Hydrogen (H) is the first element on the periodic table and the simplest and lightest molecule in the universe². It’s a unique energy source that is colorless, odorless, and tasteless². When burned with oxygen, it only makes water, making it a clean fuel with no carbon emissions². It also has more than double the energy of natural gas, showing its potential as a strong energy carrier².

Even though hydrogen is common in the universe, it’s not found freely on Earth and must be made from other sources³. Most of it, about 95%, is made through the steam reforming of natural gas, with the rest from electrolysis². Using renewable power like solar and wind to make hydrogen makes it a clean energy choice².
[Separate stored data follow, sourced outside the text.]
/-! ### clearPoison -/

@[simp] theorem State.clearPoison_dev (s : State) (a : Nat) : (s.clearPoison a).dev = s.dev := rfl
@[simp] theorem State.clearPoison_mem (s : State) (a : Nat) : (s.clearPoison a).mem = s.mem := rfl
@[simp] theorem State.clearPoison_w1 (s : State) (a : Nat) : (s.clearPoison a).w1 = s.w1 := rfl
@[simp] theorem State.clearPoison_w1by (s : State) (a : Nat) : (s.clearPoison a).w1by = s.w1by := rfl
@[simp] theorem State.clearPoison_cells (s : State) (a : Nat) : (s.clearPoison a).cells = s.cells := rfl
@[simp] theorem State.clearPoison_ctxs (s : State) (a : Nat) : (s.clearPoison a).ctxs = s.ctxs := rfl
@[simp] theorem State.clearPoison_vdevs (s : State) (a : Nat) : (s.clearPoison a).vdevs = s.vdevs := rfl
@[simp] theorem State.clearPoison_granules (s : State) (a : Nat) : (s.clearPoison a).granules = s.granules := rfl
@[simp] theorem State.clearPoison_scrubCmds (s : State) (a : Nat) : (s.clearPoison a).scrubCmds = s.scrubCmds := rfl
@[simp] theorem State.clearPoison_exported (s : State) (a : Nat) : (s.clearPoison a).exported = s.exported := rfl
@[simp] theorem State.clearPoison_windows (s : State) (a : Nat) : (s.clearPoison a).windows = s.windows := rfl
@[simp] theorem State.clearPoison_posts (s : State) (a : Nat) : (s.clearPoison a).posts = s.posts := rfl
@[simp] theorem State.clearPoison_freezes (s : State) (a : Nat) : (s.clearPoison a).freezes = s.freezes := rfl
@[simp] theorem State.clearPoison_net (s : State) (a : Nat) : (s.clearPoison a).net = s.net := rfl
@[simp] theorem State.clearPoison_xfers (s : State) (a : Nat) : (s.clearPoison a).xfers = s.xfers := rfl
@[simp] theorem State.clearPoison_nextXfer (s : State) (a : Nat) : (s.clearPoison a).nextXfer = s.nextXfer := rfl
@[simp] theorem State.clearPoison_memops (s : State) (a : Nat) : (s.clearPoison a).memops = s.memops := rfl
@[simp] theorem State.clearPoison_nextOp (s : State) (a : Nat) : (s.clearPoison a).nextOp = s.nextOp := rfl
@[simp] theorem State.clearPoison_walks (s : State) (a : Nat) : (s.clearPoison a).walks = s.walks := rfl
@[simp] theorem State.clearPoison_fills (s : State) (a : Nat) : (s.clearPoison a).fills = s.fills := rfl
@[simp] theorem State.clearPoison_farPages (s : State) (a : Nat) : (s.clearPoison a).farPages = s.farPages := rfl
@[simp] theorem State.clearPoison_invals (s : State) (a : Nat) : (s.clearPoison a).invals = s.invals := rfl
@[simp] theorem State.clearPoison_stlb (s : State) (a : Nat) : (s.clearPoison a).stlb = s.stlb := rfl
@[simp] theorem State.clearPoison_bcasts (s : State) (a : Nat) : (s.clearPoison a).bcasts = s.bcasts := rfl
@[simp] theorem State.clearPoison_reqs (s : State) (a : Nat) : (s.clearPoison a).reqs = s.reqs := rfl
@[simp] theorem State.clearPoison_fabTokens (s : State) (a : Nat) : (s.clearPoison a).fabTokens = s.fabTokens := rfl
@[simp] theorem State.clearPoison_fabReqs (s : State) (a : Nat) : (s.clearPoison a).fabReqs = s.fabReqs := rfl
@[simp] theorem State.clearPoison_fabOut (s : State) (a : Nat) : (s.clearPoison a).fabOut = s.fabOut := rfl
@[simp] theorem State.clearPoison_fabAsks (s : State) (a : Nat) : (s.clearPoison a).fabAsks = s.fabAsks := rfl
@[simp] theorem State.clearPoison_fabAnswers (s : State) (a : Nat) : (s.clearPoison a).fabAnswers = s.fabAnswers := rfl
@[simp] theorem State.clearPoison_orders (s : State) (a : Nat) : (s.clearPoison a).orders = s.orders := rfl
@[simp] theorem State.clearPoison_homeSeq (s : State) (a : Nat) : (s.clearPoison a).homeSeq = s.homeSeq := rfl
@[simp] theorem State.clearPoison_due (s : State) (a : Nat) : (s.clearPoison a).due = s.due := rfl
@[simp] theorem State.clearPoison_schedule (s : State) (a : Nat) : (s.clearPoison a).schedule = s.schedule := rfl
@[simp] theorem State.clearPoison_passed (s : State) (a : Nat) : (s.clearPoison a).passed = s.passed := rfl
@[simp] theorem State.clearPoison_tick (s : State) (a : Nat) : (s.clearPoison a).tick = s.tick := rfl
@[simp] theorem State.clearPoison_sel (s : State) (a : Nat) : (s.clearPoison a).sel = s.sel := rfl

/-! ### modCtx -/

@[simp] theorem State.modCtx_dev (s : State) (a : Nat) (g : Ctx → Ctx) : (s.modCtx a g).dev = s.dev := by unfold State.modCtx; split <;> rfl
@[simp] theorem State.modCtx_mem (s : State) (a : Nat) (g : Ctx → Ctx) : (s.modCtx a g).mem = s.mem := by unfold State.modCtx; split <;> rfl
@[simp] theorem State.modCtx_poison (s : State) (a : Nat) (g : Ctx → Ctx) : (s.modCtx a g).poison = s.poison := by unfold State.modCtx; split <;> rfl
@[simp] theorem State.modCtx_w1 (s : State) (a : Nat) (g : Ctx → Ctx) : (s.modCtx a g).w1 = s.w1 := by unfold State.modCtx; split <;> rfl
@[simp] theorem State.modCtx_w1by (s : State) (a : Nat) (g : Ctx → Ctx) : (s.modCtx a g).w1by = s.w1by := by unfold State.modCtx; split <;> rfl
@[simp] theorem State.modCtx_cells (s : State) (a : Nat) (g : Ctx → Ctx) : (s.modCtx a g).cells = s.cells := by unfold State.modCtx; split <;> rfl
@[simp] theorem State.modCtx_vdevs (s : State) (a : Nat) (g : Ctx → Ctx) : (s.modCtx a g).vdevs = s.vdevs := by unfold State.modCtx; split <;> rfl
@[simp] theorem State.modCtx_granules (s : State) (a : Nat) (g : Ctx → Ctx) : (s.modCtx a g).granules = s.granules := by unfold State.modCtx; split <;> rfl
@[simp] theorem State.modCtx_scrubCmds (s : State) (a : Nat) (g : Ctx → Ctx) : (s.modCtx a g).scrubCmds = s.scrubCmds := by unfold State.modCtx; split <;> rfl
@[simp] theorem State.modCtx_exported (s : State) (a : Nat) (g : Ctx → Ctx) : (s.modCtx a g).exported = s.exported := by unfold State.modCtx; split <;> rfl
@[simp] theorem State.modCtx_windows (s : State) (a : Nat) (g : Ctx → Ctx) : (s.modCtx a g).windows = s.windows := by unfold State.modCtx; split <;> rfl
@[simp] theorem State.modCtx_posts (s : State) (a : Nat) (g : Ctx → Ctx) : (s.modCtx a g).posts = s.posts := by unfold State.modCtx; split <;> rfl
@[simp] theorem State.modCtx_freezes (s : State) (a : Nat) (g : Ctx → Ctx) : (s.modCtx a g).freezes = s.freezes := by unfold State.modCtx; split <;> rfl
@[simp] theorem State.modCtx_net (s : State) (a : Nat) (g : Ctx → Ctx) : (s.modCtx a g).net = s.net := by unfold State.modCtx; split <;> rfl
@[simp] theorem State.modCtx_xfers (s : State) (a : Nat) (g : Ctx → Ctx) : (s.modCtx a g).xfers = s.xfers := by unfold State.modCtx; split <;> rfl
@[simp] theorem State.modCtx_nextXfer (s : State) (a : Nat) (g : Ctx → Ctx) : (s.modCtx a g).nextXfer = s.nextXfer := by unfold State.modCtx; split <;> rfl
@[simp] theorem State.modCtx_memops (s : State) (a : Nat) (g : Ctx → Ctx) : (s.modCtx a g).memops = s.memops := by unfold State.modCtx; split <;> rfl
@[simp] theorem State.modCtx_nextOp (s : State) (a : Nat) (g : Ctx → Ctx) : (s.modCtx a g).nextOp = s.nextOp := by unfold State.modCtx; split <;> rfl
@[simp] theorem State.modCtx_walks (s : State) (a : Nat) (g : Ctx → Ctx) : (s.modCtx a g).walks = s.walks := by unfold State.modCtx; split <;> rfl
@[simp] theorem State.modCtx_fills (s : State) (a : Nat) (g : Ctx → Ctx) : (s.modCtx a g).fills = s.fills := by unfold State.modCtx; split <;> rfl
@[simp] theorem State.modCtx_farPages (s : State) (a : Nat) (g : Ctx → Ctx) : (s.modCtx a g).farPages = s.farPages := by unfold State.modCtx; split <;> rfl
@[simp] theorem State.modCtx_invals (s : State) (a : Nat) (g : Ctx → Ctx) : (s.modCtx a g).invals = s.invals := by unfold State.modCtx; split <;> rfl
@[simp] theorem State.modCtx_stlb (s : State) (a : Nat) (g : Ctx → Ctx) : (s.modCtx a g).stlb = s.stlb := by unfold State.modCtx; split <;> rfl
@[simp] theorem State.modCtx_bcasts (s : State) (a : Nat) (g : Ctx → Ctx) : (s.modCtx a g).bcasts = s.bcasts := by unfold State.modCtx; split <;> rfl
@[simp] theorem State.modCtx_reqs (s : State) (a : Nat) (g : Ctx → Ctx) : (s.modCtx a g).reqs = s.reqs := by unfold State.modCtx; split <;> rfl
@[simp] theorem State.modCtx_fabTokens (s : State) (a : Nat) (g : Ctx → Ctx) : (s.modCtx a g).fabTokens = s.fabTokens := by unfold State.modCtx; split <;> rfl
@[simp] theorem State.modCtx_fabReqs (s : State) (a : Nat) (g : Ctx → Ctx) : (s.modCtx a g).fabReqs = s.fabReqs := by unfold State.modCtx; split <;> rfl
@[simp] theorem State.modCtx_fabOut (s : State) (a : Nat) (g : Ctx → Ctx) : (s.modCtx a g).fabOut = s.fabOut := by unfold State.modCtx; split <;> rfl
@[simp] theorem State.modCtx_fabAsks (s : State) (a : Nat) (g : Ctx → Ctx) : (s.modCtx a g).fabAsks = s.fabAsks := by unfold State.modCtx; split <;> rfl
@[simp] theorem State.modCtx_fabAnswers (s : State) (a : Nat) (g : Ctx → Ctx) : (s.modCtx a g).fabAnswers = s.fabAnswers := by unfold State.modCtx; split <;> rfl
@[simp] theorem State.modCtx_orders (s : State) (a : Nat) (g : Ctx → Ctx) : (s.modCtx a g).orders = s.orders := by unfold State.modCtx; split <;> rfl
@[simp] theorem State.modCtx_homeSeq (s : State) (a : Nat) (g : Ctx → Ctx) : (s.modCtx a g).homeSeq = s.homeSeq := by unfold State.modCtx; split <;> rfl
@[simp] theorem State.modCtx_due (s : State) (a : Nat) (g : Ctx → Ctx) : (s.modCtx a g).due = s.due := by unfold State.modCtx; split <;> rfl
@[simp] theorem State.modCtx_schedule (s : State) (a : Nat) (g : Ctx → Ctx) : (s.modCtx a g).schedule = s.schedule := by unfold State.modCtx; split <;> rfl
@[simp] theorem State.modCtx_passed (s : State) (a : Nat) (g : Ctx → Ctx) : (s.modCtx a g).passed = s.passed := by unfold State.modCtx; split <;> rfl
@[simp] theorem State.modCtx_tick (s : State) (a : Nat) (g : Ctx → Ctx) : (s.modCtx a g).tick = s.tick := by unfold State.modCtx; split <;> rfl
@[simp] theorem State.modCtx_sel (s : State) (a : Nat) (g : Ctx → Ctx) : (s.modCtx a g).sel = s.sel := by unfold State.modCtx; split <;> rfl

/-! ### setFrame -/

@[simp] theorem State.setFrame_dev (s : State) (a i : Nat) (x : Frame) : (s.setFrame a i x).dev = s.dev := by unfold State.setFrame; split <;> rfl
@[simp] theorem State.setFrame_poison (s : State) (a i : Nat) (x : Frame) : (s.setFrame a i x).poison = s.poison := by unfold State.setFrame; split <;> rfl
@[simp] theorem State.setFrame_w1 (s : State) (a i : Nat) (x : Frame) : (s.setFrame a i x).w1 = s.w1 := by unfold State.setFrame; split <;> rfl
@[simp] theorem State.setFrame_w1by (s : State) (a i : Nat) (x : Frame) : (s.setFrame a i x).w1by = s.w1by := by unfold State.setFrame; split <;> rfl
@[simp] theorem State.setFrame_cells (s : State) (a i : Nat) (x : Frame) : (s.setFrame a i x).cells = s.cells := by unfold State.setFrame; split <;> rfl
@[simp] theorem State.setFrame_vdevs (s : State) (a i : Nat) (x : Frame) : (s.setFrame a i x).vdevs = s.vdevs := by unfold State.setFrame; split <;> rfl
@[simp] theorem State.setFrame_granules (s : State) (a i : Nat) (x : Frame) : (s.setFrame a i x).granules = s.granules := by unfold State.setFrame; split <;> rfl
@[simp] theorem State.setFrame_scrubCmds (s : State) (a i : Nat) (x : Frame) : (s.setFrame a i x).scrubCmds = s.scrubCmds := by unfold State.setFrame; split <;> rfl
@[simp] theorem State.setFrame_exported (s : State) (a i : Nat) (x : Frame) : (s.setFrame a i x).exported = s.exported := by unfold State.setFrame; split <;> rfl
@[simp] theorem State.setFrame_windows (s : State) (a i : Nat) (x : Frame) : (s.setFrame a i x).windows = s.windows := by unfold State.setFrame; split <;> rfl
@[simp] theorem State.setFrame_posts (s : State) (a i : Nat) (x : Frame) : (s.setFrame a i x).posts = s.posts := by unfold State.setFrame; split <;> rfl
@[simp] theorem State.setFrame_freezes (s : State) (a i : Nat) (x : Frame) : (s.setFrame a i x).freezes = s.freezes := by unfold State.setFrame; split <;> rfl
@[simp] theorem State.setFrame_net (s : State) (a i : Nat) (x : Frame) : (s.setFrame a i x).net = s.net := by unfold State.setFrame; split <;> rfl
@[simp] theorem State.setFrame_xfers (s : State) (a i : Nat) (x : Frame) : (s.setFrame a i x).xfers = s.xfers := by unfold State.setFrame; split <;> rfl
@[simp] theorem State.setFrame_nextXfer (s : State) (a i : Nat) (x : Frame) : (s.setFrame a i x).nextXfer = s.nextXfer := by unfold State.setFrame; split <;> rfl
@[simp] theorem State.setFrame_memops (s : State) (a i : Nat) (x : Frame) : (s.setFrame a i x).memops = s.memops := by unfold State.setFrame; split <;> rfl
@[simp] theorem State.setFrame_nextOp (s : State) (a i : Nat) (x : Frame) : (s.setFrame a i x).nextOp = s.nextOp := by unfold State.setFrame; split <;> rfl
@[simp] theorem State.setFrame_walks (s : State) (a i : Nat) (x : Frame) : (s.setFrame a i x).walks = s.walks := by unfold State.setFrame; split <;> rfl
@[simp] theorem State.setFrame_fills (s : State) (a i : Nat) (x : Frame) : (s.setFrame a i x).fills = s.fills := by unfold State.setFrame; split <;> rfl
@[simp] theorem State.setFrame_farPages (s : State) (a i : Nat) (x : Frame) : (s.setFrame a i x).farPages = s.farPages := by unfold State.setFrame; split <;> rfl
@[simp] theorem State.setFrame_invals (s : State) (a i : Nat) (x : Frame) : (s.setFrame a i x).invals = s.invals := by unfold State.setFrame; split <;> rfl
@[simp] theorem State.setFrame_stlb (s : State) (a i : Nat) (x : Frame) : (s.setFrame a i x).stlb = s.stlb := by unfold State.setFrame; split <;> rfl
@[simp] theorem State.setFrame_bcasts (s : State) (a i : Nat) (x : Frame) : (s.setFrame a i x).bcasts = s.bcasts := by unfold State.setFrame; split <;> rfl
@[simp] theorem State.setFrame_reqs (s : State) (a i : Nat) (x : Frame) : (s.setFrame a i x).reqs = s.reqs := by unfold State.setFrame; split <;> rfl
@[simp] theorem State.setFrame_fabTokens (s : State) (a i : Nat) (x : Frame) : (s.setFrame a i x).fabTokens = s.fabTokens := by unfold State.setFrame; split <;> rfl
@[simp] theorem State.setFrame_fabReqs (s : State) (a i : Nat) (x : Frame) : (s.setFrame a i x).fabReqs = s.fabReqs := by unfold State.setFrame; split <;> rfl
@[simp] theorem State.setFrame_fabOut (s : State) (a i : Nat) (x : Frame) : (s.setFrame a i x).fabOut = s.fabOut := by unfold State.setFrame; split <;> rfl
@[simp] theorem State.setFrame_fabAsks (s : State) (a i : Nat) (x : Frame) : (s.setFrame a i x).fabAsks = s.fabAsks := by unfold State.setFrame; split <;> rfl
@[simp] theorem State.setFrame_fabAnswers (s : State) (a i : Nat) (x : Frame) : (s.setFrame a i x).fabAnswers = s.fabAnswers := by unfold State.setFrame; split <;> rfl
@[simp] theorem State.setFrame_orders (s : State) (a i : Nat) (x : Frame) : (s.setFrame a i x).orders = s.orders := by unfold State.setFrame; split <;> rfl
@[simp] theorem State.setFrame_homeSeq (s : State) (a i : Nat) (x : Frame) : (s.setFrame a i x).homeSeq = s.homeSeq := by unfold State.setFrame; split <;> rfl
@[simp] theorem State.setFrame_due (s : State) (a i : Nat) (x : Frame) : (s.setFrame a i x).due = s.due := by unfold State.setFrame; split <;> rfl
@[simp] theorem State.setFrame_schedule (s : State) (a i : Nat) (x : Frame) : (s.setFrame a i x).schedule = s.schedule := by unfold State.setFrame; split <;> rfl
@[simp] theorem State.setFrame_passed (s : State) (a i : Nat) (x : Frame) : (s.setFrame a i x).passed = s.passed := by unfold State.setFrame; split <;> rfl
@[simp] theorem State.setFrame_tick (s : State) (a i : Nat) (x : Frame) : (s.setFrame a i x).tick = s.tick := by unfold State.setFrame; split <;> rfl
@[simp] theorem State.setFrame_sel (s : State) (a i : Nat) (x : Frame) : (s.setFrame a i x).sel = s.sel := by unfold State.setFrame; split <;> rfl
Hydrogen Production Methods

There are many ways to make hydrogen, each with its own pros and cons. Some top methods include:

• Steam methane reformation: This is the main way, making most of the world’s hydrogen³.
• Electrolysis: Using renewable power like solar and wind to split water and get hydrogen².
• Biological processes: Microbes can turn organic matter into hydrogen².
• Solar-driven processes: These use the sun’s energy through photobiological, photoelectrochemical, and solar thermochemical methods².

As we move towards a sustainable future, making hydrogen from renewable sources is key². This change can cut down the carbon emissions from making hydrogen².

“Hydrogen as a gas is less than one part per million by volume in the atmosphere, making it a scarce resource that must be produced.”³

To use hydrogen as an alternative to fossil fuels, it needs to be made on a large scale, affordably, and with the right infrastructure³. Using hydrogen as an energy source is promising, but there are big challenges in making, storing, and getting it to people⁴.

Current Hydrogen Production Methods

Hydrogen is made in many ways, each with its own effect on the environment. In the U.S., the main ways to make hydrogen are through natural gas reforming, coal gasification, and water electrolysis.

Natural Gas Reforming

Most hydrogen in the U.S. comes from natural gas reforming with steam⁵. This method, called steam-methane reforming, is the top choice because it’s cheap, efficient, and common⁵. It mixes high-temperature steam and methane to make hydrogen, carbon monoxide, and a bit of carbon dioxide⁶. Natural gas, the main source of methane, is easy to get and used by many industries for making hydrogen⁶.

Coal Gasification

Coal gasification is another way to make hydrogen, known as “brown” or “black” hydrogen. It turns coal into synthesis gas, a mix of hydrogen, carbon monoxide, and other gases, with high-temperature reactions and oxygen and steam.

Water Electrolysis

Water electrolysis makes hydrogen by splitting water with an electric current⁵. This “green” method is getting more popular because it uses extra renewable electricity from sources like solar, wind, and hydropower to make clean hydrogen⁵⁷.

The U.S. doesn’t use a color system for hydrogen, but other countries do. “Gray” hydrogen comes from natural gas without capturing carbon, while “blue” hydrogen is made with carbon capture and storage. “Pink” hydrogen is a nuclear power byproduct⁶.

The U.S. Department of Energy is working on making clean hydrogen cheaper and wants to cut the cost by 80% to $1 per 1 kg in 10 years⁶. This is part of the National Clean Hydrogen Strategy and Roadmap, aiming to improve clean hydrogen tech and meet laws⁶.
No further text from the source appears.